**Records to use**
BEGIN

-- ==== Sys2Proof/Laws/PerInstr.lean ====
section
/-! SUPPORT. A family of statements made per instruction: an encoding carries its own opcode in bits 15:12
(30_encoding.md R68, R72), whatever its operands. -/

namespace Sys2Proof
namespace Laws
namespace EncodesOwnOpcode

/-- The opcode of each instruction (R72). -/
def opcodeOf : Instr → Opcode
  | .addReg .. | .addImm .. => .add
  | .andReg .. | .andImm .. => .and
  | .notReg .. => .not
  | .ld .. => .ld
  | .ldi .. => .ldi
  | .ldr .. => .ldr
  | .lea .. => .lea
  | .st .. => .st
  | .sti .. => .sti
  | .str .. => .str
  | .br .. => .br
  | .jmp .. => .jmp
  | .jsr .. | .jsrr .. => .jsr
  | .trapGetc | .trapOut | .trapPuts | .trapIn | .trapPutsp | .trapHalt | .trapInU16 | .trapOutU16
  | .trapUnsupported _ => .trap
  | .rtiReserved _ => .rti
  | .unusedReserved _ => .unused

/-- The encoding of `i` has `i`'s opcode. -/
def Statement (i : Instr) : Prop := Opcode.ofCode ((encode i).field 12 4) = opcodeOf i

/-- A field that lies above the low part of a concatenation is a field of its high part. -/
theorem field_of_append {n m : Nat} (hi : BitVec n) (lo : BitVec m) (start len : Nat) (h : m ≤ start) :
    BitVec.extractLsb' start len (hi ++ lo) = BitVec.extractLsb' (start - m) len hi :=
  BitVec.extractLsb'_append_eq_of_le h

theorem addReg (d a b : Reg) : Statement (.addReg d a b) := by
  unfold Statement opcodeOf encode Word.field
  rw [field_of_append _ _ _ _ (by decide), field_of_append _ _ _ _ (by decide), field_of_append _ _ _ _ (by decide), field_of_append _ _ _ _ (by decide), field_of_append _ _ _ _ (by decide)]
  exact (congrArg Opcode.ofCode (BitVec.extractLsb'_eq_self)).trans (Opcode.ofCode_code _)

theorem addImm (d a : Reg) (i : BitVec 5) : Statement (.addImm d a i) := by
  unfold Statement opcodeOf encode Word.field
  rw [field_of_append _ _ _ _ (by decide), field_of_append _ _ _ _ (by decide), field_of_append _ _ _ _ (by decide), field_of_append _ _ _ _ (by decide)]
  exact (congrArg Opcode.ofCode (BitVec.extractLsb'_eq_self)).trans (Opcode.ofCode_code _)

theorem andReg (d a b : Reg) : Statement (.andReg d a b) := by
  unfold Statement opcodeOf encode Word.field
  rw [field_of_append _ _ _ _ (by decide), field_of_append _ _ _ _ (by decide), field_of_append _ _ _ _ (by decide), field_of_append _ _ _ _ (by decide), field_of_append _ _ _ _ (by decide)]
  exact (congrArg Opcode.ofCode (BitVec.extractLsb'_eq_self)).trans (Opcode.ofCode_code _)

theorem andImm (d a : Reg) (i : BitVec 5) : Statement (.andImm d a i) := by
  unfold Statement opcodeOf encode Word.field
  rw [field_of_append _ _ _ _ (by decide), field_of_append _ _ _ _ (by decide), field_of_append _ _ _ _ (by decide), field_of_append _ _ _ _ (by decide)]
  exact (congrArg Opcode.ofCode (BitVec.extractLsb'_eq_self)).trans (Opcode.ofCode_code _)

theorem notReg (d a : Reg) : Statement (.notReg d a) := by
  unfold Statement opcodeOf encode Word.field
  rw [field_of_append _ _ _ _ (by decide), field_of_append _ _ _ _ (by decide), field_of_append _ _ _ _ (by decide)]
  exact (congrArg Opcode.ofCode (BitVec.extractLsb'_eq_self)).trans (Opcode.ofCode_code _)

theorem ld (d : Reg) (o : BitVec 9) : Statement (.ld d o) := by
  unfold Statement opcodeOf encode Word.field
  rw [field_of_append _ _ _ _ (by decide), field_of_append _ _ _ _ (by decide)]
  exact (congrArg Opcode.ofCode (BitVec.extractLsb'_eq_self)).trans (Opcode.ofCode_code _)

theorem ldi (d : Reg) (o : BitVec 9) : Statement (.ldi d o) := by
  unfold Statement opcodeOf encode Word.field
  rw [field_of_append _ _ _ _ (by decide), field_of_append _ _ _ _ (by decide)]
  exact (congrArg Opcode.ofCode (BitVec.extractLsb'_eq_self)).trans (Opcode.ofCode_code _)

theorem ldr (d b : Reg) (o : BitVec 6) : Statement (.ldr d b o) := by
  unfold Statement opcodeOf encode Word.field
  rw [field_of_append _ _ _ _ (by decide), field_of_append _ _ _ _ (by decide), field_of_append _ _ _ _ (by decide)]
  exact (congrArg Opcode.ofCode (BitVec.extractLsb'_eq_self)).trans (Opcode.ofCode_code _)

theorem lea (d : Reg) (o : BitVec 9) : Statement (.lea d o) := by
  unfold Statement opcodeOf encode Word.field
  rw [field_of_append _ _ _ _ (by decide), field_of_append _ _ _ _ (by decide)]
  exact (congrArg Opcode.ofCode (BitVec.extractLsb'_eq_self)).trans (Opcode.ofCode_code _)

theorem st (r : Reg) (o : BitVec 9) : Statement (.st r o) := by
  unfold Statement opcodeOf encode Word.field
  rw [field_of_append _ _ _ _ (by decide), field_of_append _ _ _ _ (by decide)]
  exact (congrArg Opcode.ofCode (BitVec.extractLsb'_eq_self)).trans (Opcode.ofCode_code _)

theorem sti (r : Reg) (o : BitVec 9) : Statement (.sti r o) := by
  unfold Statement opcodeOf encode Word.field
  rw [field_of_append _ _ _ _ (by decide), field_of_append _ _ _ _ (by decide)]
  exact (congrArg Opcode.ofCode (BitVec.extractLsb'_eq_self)).trans (Opcode.ofCode_code _)

theorem str (r b : Reg) (o : BitVec 6) : Statement (.str r b o) := by
  unfold Statement opcodeOf encode Word.field
  rw [field_of_append _ _ _ _ (by decide), field_of_append _ _ _ _ (by decide), field_of_append _ _ _ _ (by decide)]
  exact (congrArg Opcode.ofCode (BitVec.extractLsb'_eq_self)).trans (Opcode.ofCode_code _)

theorem br (n z p : Bool) (o : BitVec 9) : Statement (.br n z p o) := by
  unfold Statement opcodeOf encode Word.field
  rw [field_of_append _ _ _ _ (by decide), field_of_append _ _ _ _ (by decide), field_of_append _ _ _ _ (by decide), field_of_append _ _ _ _ (by decide)]
  exact (congrArg Opcode.ofCode (BitVec.extractLsb'_eq_self)).trans (Opcode.ofCode_code _)

theorem jmp (b : Reg) : Statement (.jmp b) := by
  unfold Statement opcodeOf encode Word.field
  rw [field_of_append _ _ _ _ (by decide), field_of_append _ _ _ _ (by decide), field_of_append _ _ _ _ (by decide)]
  exact (congrArg Opcode.ofCode (BitVec.extractLsb'_eq_self)).trans (Opcode.ofCode_code _)

theorem jsr (o : BitVec 11) : Statement (.jsr o) := by
  unfold Statement opcodeOf encode Word.field
  rw [field_of_append _ _ _ _ (by decide), field_of_append _ _ _ _ (by decide)]
  exact (congrArg Opcode.ofCode (BitVec.extractLsb'_eq_self)).trans (Opcode.ofCode_code _)

theorem jsrr (b : Reg) : Statement (.jsrr b) := by
  unfold Statement opcodeOf encode Word.field
  rw [field_of_append _ _ _ _ (by decide), field_of_append _ _ _ _ (by decide), field_of_append _ _ _ _ (by decide), field_of_append _ _ _ _ (by decide)]
  exact (congrArg Opcode.ofCode (BitVec.extractLsb'_eq_self)).trans (Opcode.ofCode_code _)

theorem trapGetc : Statement .trapGetc := rfl

theorem trapOut : Statement .trapOut := rfl

theorem trapPuts : Statement .trapPuts := rfl

theorem trapIn : Statement .trapIn := rfl

theorem trapPutsp : Statement .trapPutsp := rfl

theorem trapHalt : Statement .trapHalt := rfl

theorem trapInU16 : Statement .trapInU16 := rfl

theorem trapOutU16 : Statement .trapOutU16 := rfl

theorem rtiReserved (b : BitVec 12) : Statement (.rtiReserved b) := by
  unfold Statement opcodeOf encode Word.field
  rw [field_of_append _ _ _ _ (by decide)]
  exact (congrArg Opcode.ofCode (BitVec.extractLsb'_eq_self)).trans (Opcode.ofCode_code _)

theorem unusedReserved (b : BitVec 12) : Statement (.unusedReserved b) := by
  unfold Statement opcodeOf encode Word.field
  rw [field_of_append _ _ _ _ (by decide)]
  exact (congrArg Opcode.ofCode (BitVec.extractLsb'_eq_self)).trans (Opcode.ofCode_code _)

theorem trapUnsupported (v : Byte) : Statement (.trapUnsupported v) := by
  unfold Statement opcodeOf encode encodeTrap Word.field
  rw [field_of_append _ _ _ _ (by decide), field_of_append _ _ _ _ (by decide)]
  exact (congrArg Opcode.ofCode (BitVec.extractLsb'_eq_self)).trans (Opcode.ofCode_code _)

end EncodesOwnOpcode
end Laws
end Sys2Proof
end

END

Among the lines above, find those with the word "namespace" and list them.

namespace Sys2Proof
namespace Laws
namespace EncodesOwnOpcode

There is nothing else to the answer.